# Anyone Got There Frist Honey This Year,Yet?



## Hee Haw (Mar 23, 2006)

Any one rob any honey yet? I looked at my hives today, and you could smell the honey,just by opening the top cover.


----------



## james dilley (Mar 21, 2004)

We have gotten over 15 gallons this year already, And will be getting more in A few days..We also have pulled several frames of comb honey, Not all of the hives have had frames pulled for extraction yet.There has been About 15 splits done to.But the season never really stops in this part of the country.


----------



## valicia (Feb 16, 2006)

we have extracted 4 supers so far and have about 10 to go.it looks like it is going to be a great honey season here in northeast georgia.


----------



## Jack Parr (Sep 23, 2005)

Extracted some 12 gallons from four hives 12 June. Actually the honey was in the comb way before that date but I waited for more of it to be properly capped. I extracted 99 % capped combs. I am told that 80 % capped is OK to extract but there is no pressing need for me to not wait for a complete capping. 

The weather here in South Louisiana has been very mild through the winter, but dry. The plants did not produce nectar as they should have because of this prolonged dry spell we are still having. Anyway, that's farming for ya.

I have more honey, some capped and too much uncapped left in the hives which hopefully the bees will tend to in the near future. We also have a fall honey flow which was fairly good last year but the honey is not as tasty as the spring flow. 

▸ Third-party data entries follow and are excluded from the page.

/-- SIGNAL. -/
def execSignal (q : Nat) (p : List Byte) (s : State) : Res :=
  let op := fieldAt p 4 4
  let va := fieldAt p 8 8
  let n := if op % 2 = 1 then 8 else 4
  packetOp q p [4] (some 2) [(24, 8)] (if 4 ≤ op ∨ va % n ≠ 0 then some 3 else none) s fun s =>
    withNeeds s q [⟨va, if 2 ≤ op then .atomic else .write⟩] fun s =>
      let pa := (chovisPa s (s.queue q).pasid va .write).getD 0
      let v := fieldAt p 16 8 + if 2 ≤ op then s.mem.le pa n else 0
      finishPacket ((takeUp s q p).outsideWrite pa (leBytes n v)) q

/-- FETCH_FENCE: nothing beyond it stays in the window (R397). -/
def execFetchFence (q : Nat) (p : List Byte) (s : State) : Res :=
  packetOp q p [5] (some 1) [(4, 12)] none s fun s =>
    let s := takeUp s q p
    finishPacket (s.modQ q fun x => if x.calls.isEmpty then { x with win := x.win.take 1, winDesc := [] } else { x with win := [], winDesc := [] }) q

/-- CALL: a buffer of packets is entered. -/
def execCallPacket (q : Nat) (p : List Byte) (s : State) : Res :=
  let n := fieldAt p 16 4
  packetOp q p [6] (some 2) [(4, 4), (20, 12)] (if fieldAt p 8 8 % 16 ≠ 0 ∨ n = 0 ∨ 2 ^ 24 < n then some 3 else none) s fun s =>
    if 4 ≤ (s.queue q).calls.length then refuse s q p 6
    else (endPacket (takeUp s q p) q).modQ q fun x => { x with calls := { addr := fieldAt p 8 8, units := n } :: x.calls }

/-- The innermost buffer is left; its CALL packet has completed as far as it goes itself. -/
def leaveBuffer (s : State) (q : Nat) : State :=
  let ix := (s.queue q).lastIndex
  partDone (s.modQ q fun x => { x with calls := x.calls.drop 1 }) q ix
/-- RETURN. -/
def execReturnPacket (q : Nat) (p : List Byte) (s : State) : Res :=
  packetOp q p [7] (some 1) [(4, 12)] none s fun s =>
    if (s.queue q).calls.isEmpty then refuse s q p 6 else leaveBuffer (finishPacket (takeUp s q p) q) q

/-- TIMESTAMP. -/
def execTimestamp (q : Nat) (p : List Byte) (s : State) : Res :=
  let va := fieldAt p 8 8
  packetOp q p [8] (some 1) [(4, 4)] (if va % 8 ≠ 0 then some 3 else none) s fun s =>
    withNeeds s q [⟨va, .write⟩] fun s =>
      let s := takeUp s q p
      finishPacket ((chovisWrite s (s.queue q).pasid va (leBytes 8 s.time)).getD s) q

/-- PRIORITY: PRIO of the descriptor is rewritten. -/
def execPriority (q : Nat) (p : List Byte) (s : State) : Res :=
  let n := fieldAt p 4 4
  packetOp q p [9] (some 1) [(8, 8)] (if 128 ≤ n then some 3 else none) s fun s =>
    if 112 ≤ n ∧ !(s.queue q).rt then refuse s q p 7
    else
      let x := s.queue q
      withNeeds s q [⟨x.desc + 24, .read⟩, ⟨x.desc + 24, .write⟩] fun s =>
        let w := leNat ((chovisRead s x.pasid (x.desc + 24) 4).getD [])
        let s := (takeUp s q p).modQ q fun x => { x with prio := n }
        finishPacket (putDesc s q 24 4 (w - bitsOf w 30 24 * 2 ^ 24 + n * 2 ^ 24)) q

/-- COPY: the engine of cluster (queue mod 16) accepts the copy. Its accesses are checked and recorded under a party of their own, whose clock is
saturated and which knows every clock, so that they are ordered with everything and no report names them (log entry 72). -/
def execCopy (q : Nat) (p : List Byte) (s : State) : Res :=
  let src := fieldAt p 8 8
  let dst := fieldAt p 16 8
  let n := fieldAt p 24 4
  packetOp q p [10] (some 3) [(4, 4), (28, 20)] (if src % 16 ≠ 0 ∨ dst % 16 ≠ 0 ∨ n % 16 ≠ 0 ∨ n = 0 then some 3 else none) s fun s =>
    let s := takeUp s q p
    let c : CopyCmd := { queue := q, ctx := (s.queue q).pasid, core := 4 * (q % 16), kind := 8, race := .report, clk := 0xFFFFFF, know := KVec.top, gaddr := src, data := dst, bytes := n, slot := (s.queue q).lastIndex }
    endPacket { s with copies := s.copies ++ [c] } q

/-- EVENT: the value is written, VEC is raised. -/
def execEvent (q : Nat) (p : List Byte) (s : State) : Res :=
  let va := fieldAt p 8 8
  let vec := fieldAt p 4 4
  packetOp q p [11] (some 2) [(24, 8)] (if 256 ≤ vec ∨ va % 8 ≠ 0 then some 3 else none) s fun s =>
    withNeeds s q (if va = 0 then [] else [⟨va, .write⟩]) fun s =>
      let s := takeUp s q p
      let s := if va = 0 then s else (chovisWrite s (s.queue q).pasid va (leBytes 8 (fieldAt p 16 8))).getD s
      finishPacket (s.interrupt 0 vec (s.queue q).pasid) q

/-- NOP. A TYPE that Table 18-4 does not list stops the queue with ERR 1, and so does TYPE 0 in a CALL buffer. -/
def execNopPacket (q : Nat) (p : List Byte) (s : State) : Res :=
  .next (if nextPacket s q != some p || (unitType p != 0x0C && decide (1 ≤ unitType p) && decide (unitType p ≤ 0x0D)) then s else
    if unitType p ≠ 0x0C then refuse s q p 1
    else if unitSize p = 0 then refuse s q p 2
    else if 2 ^ 18 ≤ fieldAt p 0 4 then refuse s q p 3
    else withNeeds s q (endNeeds (s.queue q)) fun s => finishPacket (takeUp s q p) q)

There is always the future to look forward to.

JP


----------



## Ranchermom (Oct 25, 2005)

We wait till usually Aug to do ours, the blumes around here are usually finally finished. They got a late start cause of lack of rain.

Sam


----------



## Ol'Reb (Apr 21, 2006)

FINALLY, I checked my supers yesterday, they are at about 60%.


----------



## Abouttime (Oct 17, 2005)

I posted in the wanted section, would really like to purchase from one of you!


----------



## beaglady (Oct 7, 2002)

I pulled honey last week. The locust bloom had recently finished, so I gave them about a week to get it capped. I really like the floral taste of honey that's mostly locust blossom, so I figured I'd get some before they had time to add much clover. 

I have 2 gallons and am hoarding it.


----------



## Jack Parr (Sep 23, 2005)

Abouttime said:


> I posted in the wanted section, would really like to purchase from one of you!


however the shipping will probably be almost as much as the price of the honey. 

I sent two one lb. bottles to Northern VA last year and that cost almost  six bucks via USPS. UPS would probably be somewhat cheaper however I would have to drive about 60 miles round trip to the UPS shipping point. My car gets about 22 miles per gallon and that is now 2.89 per gal down here :shrug: 

I gave the honey to friends up there in VA and paid the shipping, but I am selling, down here, where I live, for four bucks per one lb. bottle.

So wadda ya wanna do ?

JP


----------



## Abouttime (Oct 17, 2005)

I guess I should try to find some within driving distance, huh?


----------



## MillsFarmFamily (Nov 14, 2005)

We got our first honey ever yesterday!!! Soooooo exciting. We have 2 hives and extracted 5 gallons from 2 supers. Super-de-dooper!!!! It's really beautiful too, we live in N. Florida and have Tupelo tress on our property. Whoo hoo!! now I'm looking for lots of good honey recipies.


----------